Single by Alice Cooper

from the album Muscle of Love
- B-side: "Working Up a Sweat"
- Released: November 28, 1973
- Genre: Glam rock
- Length: 3:20
- Label: Warner Bros. 7762
- Songwriters: Alice Cooper, Neal Smith
- Producers: Jack Douglas, Jack Richardson

Alice Cooper singles chronology
| "Halo of Flies" (1973) | "Teenage Lament '74" (1973) | "Muscle of Love" (1974) |

= Teenage Lament '74 =

"Teenage Lament '74" is a song by Alice Cooper. It was released on the album Muscle of Love, and was written by Cooper and Neal Smith.

The song reached #12 on the UK Singles Chart in 1974. The song also reached #16 on the Ireland chart, #43 on Germany's Media Control Chart, #48 on the Billboard Hot 100, and #89 on Australia's ARIA chart.

Record World said that it has "clever lyrics throughout and Alice's vocals never sounded better."

The song was produced by Jack Douglas and Jack Richardson.

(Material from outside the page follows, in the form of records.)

-- ==== Sys2Proof/Machine/HostRequests.lean ====
section
/-! DEFINITION. Inbound requests of the hosts (spec/12_host_endpoints.md): configuration space, the registers, the mailbox, the doorbells and
the MSI-X table of BAR0 and BAR2, the expansion ROM, and the peer windows of BAR4 (R324-R331, R337, R339, R343, R344). -/

namespace Sys2Proof.Machine

/-! ### Peer windows (R343, R344) -/

/-- A field of window `i` of the active bank of endpoint `e`. -/
def Chip.win (c : Chip) (e i : Nat) (f : Fld) : Nat := c.get (A.HE_PEER_WIN e (c.get (A.HE_PEER_CTRL e) F.HE_PEER_CTRL_ACTIVE) i) f

/-- The window that holds `len` bytes at offset `off` of BAR4, none where a request crosses its end. -/
def Chip.peerWin (c : Chip) (e off len : Nat) : Option Nat :=
  match firstBelow (fun i => c.win e i F.HE_PEER_WIN_VALID == 1 && decide (c.win e i F.HE_PEER_WIN_BAR_OFF ≤ off)
      && decide (off < c.win e i F.HE_PEER_WIN_BAR_OFF + 2 ^ c.win e i F.HE_PEER_WIN_SIZE_LOG2)) 64 with
  | some i => if off + len ≤ c.win e i F.HE_PEER_WIN_BAR_OFF + 2 ^ c.win e i F.HE_PEER_WIN_SIZE_LOG2 then some i else none
  | none => none

/-- Whether byte `a` of bobbin memory lies in a HELD bobbin owned by slice `s`. -/
def Chip.heldBy (c : Chip) (a s : Nat) : Bool :=
  (List.range 8).any fun p =>
    c.pool p F.BP_POOL_ENABLE == 1 && decide (256 * c.pool p F.BP_POOL_BASE ≤ a)
      && decide (a < 256 * (c.pool p F.BP_POOL_BASE + c.pool p F.BP_POOL_SIZE * c.pool p F.BP_POOL_COUNT))
      && (let id := bobId p ((a - 256 * c.pool p F.BP_POOL_BASE) / (256 * c.pool p F.BP_POOL_SIZE))
          c.bobGet id F.BP_STATE_STATE == 1 && c.bobGet id F.BP_STATE_OWNER == s)

/-- A peer write of bytes to bobbin memory; a poisoned one marks every word it touches (R337). -/
def Chip.peerStore (c : Chip) (now a : Nat) (bs : List Byte) (poison : Bool) : Chip :=
  let (ok, c) := c.bobStore now a bs 0
  if ok && poison then
    (List.range (if bs.isEmpty then 0 else (a + bs.length - 1) / 32 - a / 32 + 1)).foldl (fun c k => c.setSram 0 (a / 32 + k) poisonMark) c
  else c

/-- A peer read is answered in parts at the 64-byte Read Completion Boundary; a part that touches a poisoned word has EP = 1. -/
def Chip.peerAnswer (c : Chip) (now e a addr n : Nat) : Chip :=
  (cutAt 64 n addr n 0).foldl (fun (c : Chip) p =>
    let (bad, bs, c) := c.bobRead now (a + p.2.2) p.2.1 0
    c.handTlp { ep := e, kind := .cpl, fn := 1, pasid := none, addr := p.1, len := p.2.1, data := bs, poison := bad, tag := 0 }) c

/-- A miss (R343): a read is answered with Unsupported Request, a write is dropped. -/
def Chip.peerMiss (c : Chip) (e : Nat) (write : Bool) : Chip := c.inc (if write then A.HE_PEER_MISS e else A.HE_UR e)

/-- A memory request to BAR4 that the function takes (R337, R343). -/
def Chip.bar4Request (c : Chip) (now e : Nat) (write : Bool) (off n : Nat) (data : List Byte) (poison : Bool) : Chip :=
  match c.peerWin e off n with
  | none => c.peerMiss e write
  | some i =>
    let o := off - c.win e i F.HE_PEER_WIN_BAR_OFF
    let t := c.win e i F.HE_PEER_WIN_TARGET + o
    let kind := c.win e i F.HE_PEER_WIN_KIND
    let inside := decide (t + n ≤ 96 * 2 ^ 20) && c.open1 23
    if kind = 1 then
      if !inside || !(if write then c.win e i F.HE_PEER_WIN_WRITE_EN == 1 else c.win e i F.HE_PEER_WIN_READ_EN == 1) then c.peerMiss e write
      else if write then c.peerStore now t data poison
      else c.peerAnswer now e t off n
    else if kind = 2 then
      if !write || n ≠ 8 || o % 8 ≠ 0 then c.peerMiss e write
      else if poison then c
      else
        let k := c.win e i F.HE_PEER_WIN_TARGET + o / 8
        if 32768 ≤ k ∨ c.up 41 = false then c.peerMiss e true
        else c.stTail now e (c.sc k F.ST_CONN_OWNER) k (getBits (leWord data) 0 16)
    else if kind = 3 then
      if !write || !inside then c.peerMiss e write
      else if poison then c
      else if (List.range n).all fun k => c.heldBy (t + k) (c.win e i F.HE_PEER_WIN_SLICE) then c.peerStore now t data false
      else c.inc (A.HE_PEER_MISS e)
    else c.peerMiss e write

/-- A write of HE_x_PEER_CTRL.SWITCH (R344). In the model no translated TLP stays in flight, so DRAINED is 1 again at once. -/
def Chip.peerSwitch (c : Chip) (e : Nat) : Chip :=
  let a := A.HE_PEER_CTRL e
  let c := c.set a F.HE_PEER_CTRL_ACTIVE (1 - c.get a F.HE_PEER_CTRL_ACTIVE)
  (c.set a F.HE_PEER_CTRL_GEN ((c.get a F.HE_PEER_CTRL_GEN + 1) % 2 ^ 32)).setFlag a F.HE_PEER_CTRL_DRAINED true

/-! ### Registers of BAR0 and BAR2 (R327, Tables 12-6 and 12-7) -/

/-- The endpoint status word. -/
def Chip.hostStatus (c : Chip) (e : Nat) : Word :=
  BitVec.ofNat 64 (c.mode + (if c.twin then 16 else 0) + (if c.sluiced e then 32 else 0) + if c.overlapped then 64 else 0)

/-- The register ranges that a read of BAR0 of function 0, or of BAR2 of function 1, finds, with what they hold. -/
def Chip.hostRegs (c : Chip) (e f : Nat) : List (Nat × List Byte) :=
  let x := c.ep e
  if f = 0 then
    [(0x000000, ofWords [c.hostStatus e]),
     (0x001000, ofWords [c.rd (A.HE_SLUICE_STAMP e),
       BitVec.ofNat 64 (c.get (A.HE_SLUICE e) F.HE_SLUICE_CAUSE + 2 ^ 16 * x.entries + 2 ^ 32 * x.releases)]),
     (0x002008, ofWords [BitVec.ofNat 64 ((if x.mboxBusy then 1 else 0) + (if x.mboxDone then 2 else 0) + 2 ^ 32 * x.mboxRes)]),
     (0x300000, (List.range 16).flatMap fun v =>
       leBytes 8 (c.vector e v).addr ++ leBytes 4 (c.vector e v).data ++ leBytes 4 (if (c.vector e v).mask then 1 else 0)),
     (0x301000, leBytes 8 x.pend)]
  else
    [(0x0000, ofWords [BitVec.ofNat 64 (Config.revision.toNat + 2 ^ 16 * c.get A.CP_STATION F.CP_STATION_STATION + 2 ^ 32 * e)]),
     (0x0008, ofWords [c.hostStatus e])]

/-- Whether an access to a register range is 4 or 8 bytes wide and naturally aligned. -/
def regAccess (off n : Nat) : Bool := (n == 4 || n == 8) && off % n == 0

/-- What a read of `n` bytes of a register range returns; none where it is to be answered with Unsupported Request. -/
def Chip.hostRegRead (c : Chip) (e f off n : Nat) : Option (List Byte) :=
  if !regAccess off n then none
  else ((c.hostRegs e f).find? fun r => decide (r.1 ≤ off) && decide (off + n ≤ r.1 + r.2.length)).map fun r => (r.2.drop (off - r.1)).take n

/-- Whether an access lies in the mailbox buffer. -/
def inMbox (off n : Nat) : Bool := decide (0x100000 ≤ off) && decide (off + n ≤ 0x200000)

/-- Hands over the completion of a read of function `f`, in parts at the 64-byte Read Completion Boundary. -/
def Chip.answerRead (c : Chip) (e f off : Nat) (bs : List Byte) (bad : Nat → Nat → Bool) : Chip :=
  (cutAt 64 bs.length off bs.length 0).foldl (fun (c : Chip) p =>
    c.handTlp { ep := e, kind := .cpl, fn := f, pasid := none, addr := p.1, len := p.2.1, data := (bs.drop p.2.2).take p.2.1,
                poison := bad p.2.2 p.2.1, tag := 0 }) c

/-- A read is answered with Unsupported Request. -/
def Chip.refuseRead (c : Chip) (e f : Nat) : Chip := (c.aerLog e f Aer.unsupported true).inc (A.HE_UR e)

/-- A read of BAR0 of function 0: registers and the mailbox buffer, or of BAR2 of function 1. -/
def Chip.regsRead (c : Chip) (e f off n : Nat) : Chip :=
  if f = 0 ∧ inMbox off n = true then
    if n = 0 ∨ off % 4 ≠ 0 ∨ n % 4 ≠ 0 then c.refuseRead e 0
    else
      let o := off - 0x100000
      c.answerRead e 0 off (rdBytes (c.ep e).mbox o n) fun k m =>
        (c.ep e).mboxBad.any fun p => decide ((o + k) / 4 ≤ p.1) && decide (4 * p.1 < o + k + m)
  else
    match c.hostRegRead e f off n with
    | some bs => c.answerRead e f off bs fun _ _ => false
    | none => c.refuseRead e f

/-- A write of 4 or 8 bytes to the MSI-X table, at offset `o`; a message that pends on the vector is sent once it can be (R330). -/
def Chip.msixWrite (c : Chip) (now e o : Nat) (bs : List Byte) : Chip :=
  let v := o / 16
  let x := c.vector e v
  let old := leBytes 8 x.addr ++ leBytes 4 x.data ++ leBytes 4 (if x.mask then 1 else 0)
  let new := old.take (o % 16) ++ bs ++ old.drop (o % 16 + bs.length)
  let y : MsixVec := ⟨leNat (new.take 8), leNat ((new.drop 8).take 4), (leNat ((new.drop 12).take 4)) % 2 == 1⟩
  let c := c.setEp e { c.ep e with table := mset MsixVec.init (c.ep e).table v y }
  if natBits (c.ep e).pend v 1 = 1 then c.msix now e v else c

/-- Whether a sluiced endpoint takes a write all the same: to the mailbox buffer or MBOX_CTRL (R339). -/
def mailWrite (off n : Nat) : Bool := inMbox off n || (decide (0x2000 ≤ off) && decide (off + n ≤ 0x2008))

/-- A write to BAR0 of function 0 (R327, R328, R330, R337). -/
def Chip.regsWrite (c : Chip) (now e off : Nat) (bs : List Byte) (poison : Bool) : Chip :=
  let n := bs.length
  let c := if poison then (c.aerLog e 0 Aer.poisoned true).inc (A.HE_POISON_RX e) else c
  if inMbox off n = true then
    if n = 0 ∨ off % 4 ≠ 0 ∨ n % 4 ≠ 0 then c.inc (A.HE_BAR_DROP e) else c.mboxWrite e (off - 0x100000) bs poison
  else if poison then c
  else if !regAccess off n then c.inc (A.HE_BAR_DROP e)
  else if off = 0x2000 then c.mboxCtrl e (some (leNat bs % 2 ^ 21)) (n == 8 && leNat bs / 2 ^ 63 == 1)
  else if off = 0x2004 ∧ n = 4 then c.mboxCtrl e none (leNat bs / 2 ^ 31 == 1)
  else if 0x300000 ≤ off ∧ off + n ≤ 0x300100 then c.msixWrite now e (off - 0x300000) bs
  else c.inc (A.HE_BAR_DROP e)

/-! ### Doorbells (R357-R359) -/

/-- A CQ_ARM doorbell that has passed its checks (R359, R367): a HALTED queue pair records it until RESTART. -/
def Chip.qpArm (c : Chip) (now n v : Nat) : Chip :=
  let c := (c.setQpf n F.DE_QP_CQ_HEAD v).setQpf n F.DE_QP_ARMED 1
  if c.qpState n = 1 then c.qpFire now n else c

/-- A doorbell of page `s`: `kind` 0 to 3 name a ring of a queue pair, 4 a connection; the others are dropped (Table 13-1). -/
def Chip.doorbell (c : Chip) (now e s kind : Nat) (whole poison pasid : Bool) (v n rsv : Nat) : Chip :=
  match kind with
  | 0 => c.qpDoorbell now e s whole poison pasid v n rsv F.DE_QP_TX_LOG2 fun c => c.setQpf n F.DE_QP_TX_TAIL v
  | 1 => c.qpDoorbell now e s whole poison pasid v n rsv F.DE_QP_RX_LOG2 fun c => c.setQpf n F.DE_QP_RX_TAIL v
  | 2 => c.qpDoorbell now e s whole poison pasid v n rsv F.DE_QP_CQ_LOG2 fun c => c.setQpf n F.DE_QP_CQ_HEAD v
  | 3 => c.qpDoorbell now e s whole poison pasid v n rsv F.DE_QP_CQ_LOG2 fun c => c.qpArm now n v
  | 4 => c.stDoorbell now e s whole poison pasid v n rsv
  | _ =>
    let (ok, c) := c.posted e 1 poison pasid
    if ok && !whole then c.inc (A.HE_BAR_DROP e) else c

/-- A write to BAR0 of function 1 at offset `off`: the doorbell page of slice `off` div 4,096 (R357). -/
def Chip.pageWrite (c : Chip) (now e off : Nat) (bs : List Byte) (poison pasid : Bool) : Chip :=
  let w := leWord bs
  c.doorbell now e (off / 4096) (getBits w 32 3) (bs.length == 8 && off % 8 == 0) poison pasid (getBits w 0 16) (getBits w 16 16)
    (getBits w 35 29)

/-! ### The expansion ROM (R331) -/

/-- Bytes of the active copy of the ROM partition; what its image does not cover is erased flash. -/
def Chip.romBytes (c : Chip) (off n : Nat) : List Byte :=
  (List.range n).map fun k => nth 0xFF (nth [] c.flash.roms c.flash.rom) (off + k)

/-- A read of the expansion ROM: without Expansion ROM Enable or without the flash it is answered with Unsupported Request (entry 209). -/
def Chip.romRead (c : Chip) (e off n : Nat) : Chip :=
  if n = 0 || !(c.fn e 1).romOn || !c.flash.present then c.refuseRead e 1
  else c.answerRead e 1 off (c.romBytes off n) fun _ _ => false

/-! ### Configuration requests (R320-R326, R341, R342) -/

/-- A configuration write of up to 4 bytes at offset `off`, within one dword: Bus Master Enable, the power state and Initiate Function Level
Reset act as their commands do. -/
def Chip.configWrite (c : Chip) (now e f off : Nat) (bs : List Byte) : Chip :=
  let o := off / 4 * 4
  let sh := 8 * (off % 4)
  let v : BitVec 32 := BitVec.ofNat 32 (leNat bs * 2 ^ sh)
  let be : BitVec 32 := BitVec.ofNat 32 ((2 ^ (8 * bs.length) - 1) * 2 ^ sh)
  let x := c.fn e f
  let y := x.put f (c.ep e).barLog2 o v be
  if o = 0x04 then
    let c := c.setFn e f (y.wr o ((y.rd o &&& ~~~4) ||| (x.rd o &&& 4)))
    if y.bme = x.bme then c else if y.bme then c.bmeSet now e f else c.bmeClear now e f
  else if o = 0x44 then
    let p := ((v &&& be) ||| (x.rd o &&& ~~~be)).toNat % 4
    if p = 0 then c.powerState now e f false else if p = 3 then c.powerState now e f true else c
  else
    let c := c.setFn e f y
    if o = 0x58 ∧ (v &&& be).getLsbD 15 = true then c.flr now e f
    else if o = 0xB0 ∧ f = 0 then c.msixRetry now e
    else c

/-! ### All of them -/

/-- The function a request names, and the bytes of the space it lies in. -/
def Chip.spaceOf (c : Chip) (e : Nat) : HostSpace → Nat × Nat
  | .config f => (f, 4096)
  | .f0bar0 => (0, 2 ^ 24)
  | .f1bar0 => (1, 2 ^ 25)
  | .f1bar2 => (1, 2 ^ 20)
  | .bar4 => (1, 2 ^ (c.ep e).barLog2)
  | .rom => (1, 2 ^ 20)

/-- A memory read that the function takes. -/
def Chip.memRead (c : Chip) (now e off n : Nat) : HostSpace → Chip
  | .f0bar0 => c.regsRead e 0 off n
  | .f1bar2 => c.regsRead e 1 off n
  | .bar4 => c.bar4Request now e false off n [] false
  | .rom => c.romRead e off n
  | _ => c.refuseRead e 1

/-- A memory write that the function takes. -/
def Chip.memWrite (c : Chip) (now e off : Nat) (bs : List Byte) (poison : Bool) : HostSpace → Chip
  | .f0bar0 => c.regsWrite now e off bs poison
  | .bar4 =>
    let c := if poison then (c.aerLog e 1 Aer.poisoned true).inc (A.HE_POISON_RX e) else c
    c.bar4Request now e true off bs.length bs poison
  | _ =>
    let c := if poison then (c.aerLog e 1 Aer.poisoned true).inc (A.HE_POISON_RX e) else c
    c.inc (A.HE_BAR_DROP e)

/-- A memory request that is no doorbell: the prefix, Sluice, and what makes the function take no request come first (R325, R333, R339). -/
def Chip.memRequest (c : Chip) (now e : Nat) (t : HostSpace) (write : Bool) (off n : Nat) (bs : List Byte) (poison pasid : Bool) : Chip :=
  let f := (c.spaceOf e t).1
  let c := if pasid then c.inc (A.HE_PASID_IN e) else c
  let live := t == .f0bar0 && (!write || mailWrite off n)
  if c.sluiced e && !live then (if write then c.inc (A.HE_SLUICE_DROP e) else c.refuseRead e f)
  else if !c.decodes e f then (if write then c.aerLog e f Aer.unsupported false else c.refuseRead e f)
  else if write then c.memWrite now e off bs poison t
  else c.memRead now e off n t

/-- An inbound request of the host to a space of endpoint `e`; one that does not lie wholly in the space is no request to it. A write of a
doorbell goes to its queue. -/
def Chip.hostRequest (c : Chip) (now e : Nat) (t : HostSpace) (write : Bool) (off len : Nat) (bs : List Byte) (poison pasid : Bool) : Chip :=
  let n := if write then bs.length else len
  if !c.epUp e || !c.open1 (20 + e) || decide ((c.spaceOf e t).2 < off + n) then c
  else
    match t with
    | .config f =>
      if n = 0 ∨ 4 < off % 4 + n then c
      else if write then c.configWrite now e f off bs
      else c.answerRead e f off (((leBytes 4 (c.configRead e f (off / 4 * 4)).toNat).drop (off % 4)).take n) fun _ _ => false
    | .f1bar0 => if write then c.pageWrite now e off bs poison pasid else c.memRequest now e t write off n bs poison pasid
    | .f0bar0 =>
      let k := (off - 0x200000) / 4096
      if write && decide (0x200000 ≤ off) && decide (k < 8) && off % 4096 == 0 then c.cmdqDoorbell now e k n poison pasid (leNat bs)
      else c.memRequest now e t write off n bs poison pasid
    | t => c.memRequest now e t write off n bs poison pasid

end Sys2Proof.Machine
end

Liza Minnelli, Ronnie Spector, and the Pointer Sisters provided backing vocals for the song.

==Other versions==
- Big Country released a version of the song on their 2001 covers album, Under Cover.
- Tyla released a version of the song on the 1993 tribute album, Welcome to Our Nightmare: A Tribute to Alice Cooper.